鄧铮今天過來,是昨天應承了盛情難卻,也算是幫助顧偉元站台,所以具體磋談事宜還是老顧負責,應付完一輪鬧哄哄極盡吹捧的“權勢榜餘熱”後,便很少再插言,遇到鮑欣他們把話題又扯回自己身上,也隻笑不語,把主要戲份讓給了顧偉元。
幻萍配合老顧給幾位院線高層闡述《龍門客棧》優勢的時候,鄧铮閑來無事,目光四處打量。
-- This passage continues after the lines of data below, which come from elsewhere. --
/-- Put a contract's moved pieces in force; the chains they hold move with them, but for jobs that are sealed (R231). -/
def applyMoves (s : State) (ctx : Nat) (ps : List Piece) : State :=
  let s1 := s.modCon (fun k => { k with list := k.list.map (fun x => if x.ctx = ctx then { x with pieces := ps } else x) })
  ps.foldl (fun t p =>
    match p.chain with
    | none => t
    | some id =>
      let old := match t.chain? id with | some c => c.eng / 8 | none => p.eng / 8
      let t1 := t.modEng (fun e => { e with
        chains := e.chains.map (fun c => if c.id = id then { c with eng := p.eng } else c),
        jobs := e.jobs.map (fun j => if j.chain = id ∧ j.state ≠ 2 then { j with eng := p.eng } else j) })
      barnPower (barnPower t1 (p.eng / 8)) old) s1

/-- Every feed of a chain can be replayed (R233). -/
def allReplay (s : State) (c : Chain) : Bool := (imgFeeds c.img).all (fun f => replayable s f.1)

/-- In-flight jobs of the moved chains run again when their feeds are replayable; a chain whose job, or window that has
begun to land, cannot be re-run breaks its contract. The second value counts the jobs. -/
def rerunMoved (s : State) (cause : Nat) (eng : Nat) (lost : List Nat) : State × Nat :=
  let bad := s.eng.chains.filter (fun c => lost.contains c.id && !allReplay s c
    && ((jobsOf s c.id).any (fun j => j.state == 3) || landing c))
  let s1 := bad.foldl (fun t c => conBreak t c.ctx cause 8 eng) s
  let again := (s1.eng.jobs.filter (fun j => j.state == 3 && lost.contains j.chain))
  (again.foldl (fun t j =>
    let b := j.eng / 8
    ((t.modEng (fun e => { e with jobs := e.jobs.map (fun x =>
      if x.chain = j.chain ∧ x.seq = j.seq ∧ x.state = 3 then { x with state := 0, retried := true } else x) })).modChain
      j.chain (fun c => { c with rerun := c.rerun + 1 })).bump (F_ENG_RETRIED_COUNT b)) s1, again.length)

/-- Admission is re-run after a loss (R314): contracts broken, jobs re-run. `eng` is the failed engine's master ID. -/
def admitRerun (s : State) (cause eng : Nat) : State × Nat × Nat :=
  let was := (activeCons s).length
  let losers := poolLosers s cause (activeCons s) (Pools.zero (keptSilo s))
  let s1 := losers.foldl (fun t x => conBreak t x.1 cause x.2 eng) s
  let lost := (s1.eng.chains.filter (fun c => !engUsable s1 c.eng)).map (fun c => c.id)
  let w := (worldBut s1 none).filter (fun p => engUsable s1 p.eng)
  let s2 := ((activeCons s1).foldl (fun (acc : State × List WPiece) c =>
    match movePieces acc.1 c c.pieces acc.2 with
    | some (ps, w') => (if ps = c.pieces then acc.1 else applyMoves acc.1 c.ctx ps, w')
    | none => (conBreak acc.1 c.ctx cause 8 eng, acc.2.filter (fun p => p.con.ctx != c.ctx))) (s1, w)).1
  let (s3, n) := rerunMoved s2 cause eng lost
  let broken := was - (activeCons s3).length
  let s4 := s3.modCon (fun k => { k with rerun := none, rerunEng := 0 })
  (drainCheck (budgetCheck s4 (broken == 0)), broken, n)

/-- A re-run is asked for (R314). -/
def wantRerun (s : State) (cause : Nat) : State := s.modCon (fun k => { k with rerun := some cause })
/-- Capacity has risen (R314). -/
def capRisen (s : State) : State := s.modCon (fun k => { k with risen := true })

end Sys2Proof.Machine
end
這房間裝修風格很新潮,雖是正屋客廳,但整片區域都是開放式的,很有點鄧铮首都公寓裏那間超大書房的感覺。隻不過,這裏面積要更大。
鄧铮的注意力,很快落在了辦公區。
靠着側牆的大落地窗前,擺着一個寬大的曜石黑寫字台,上面放着一盞造型别緻的星空台燈,筆筒裏插着一簇削好的紅藍鉛筆以及幾支粗重的簽字筆。
旁邊是一整面高大的淺白色木藝書櫃,書櫃很高,最上面已經将要觸碰到房頂,旁邊還放着一個兩米的原木書櫃梯。僅從這一角看,很有點歐洲中世紀圖書館的感覺。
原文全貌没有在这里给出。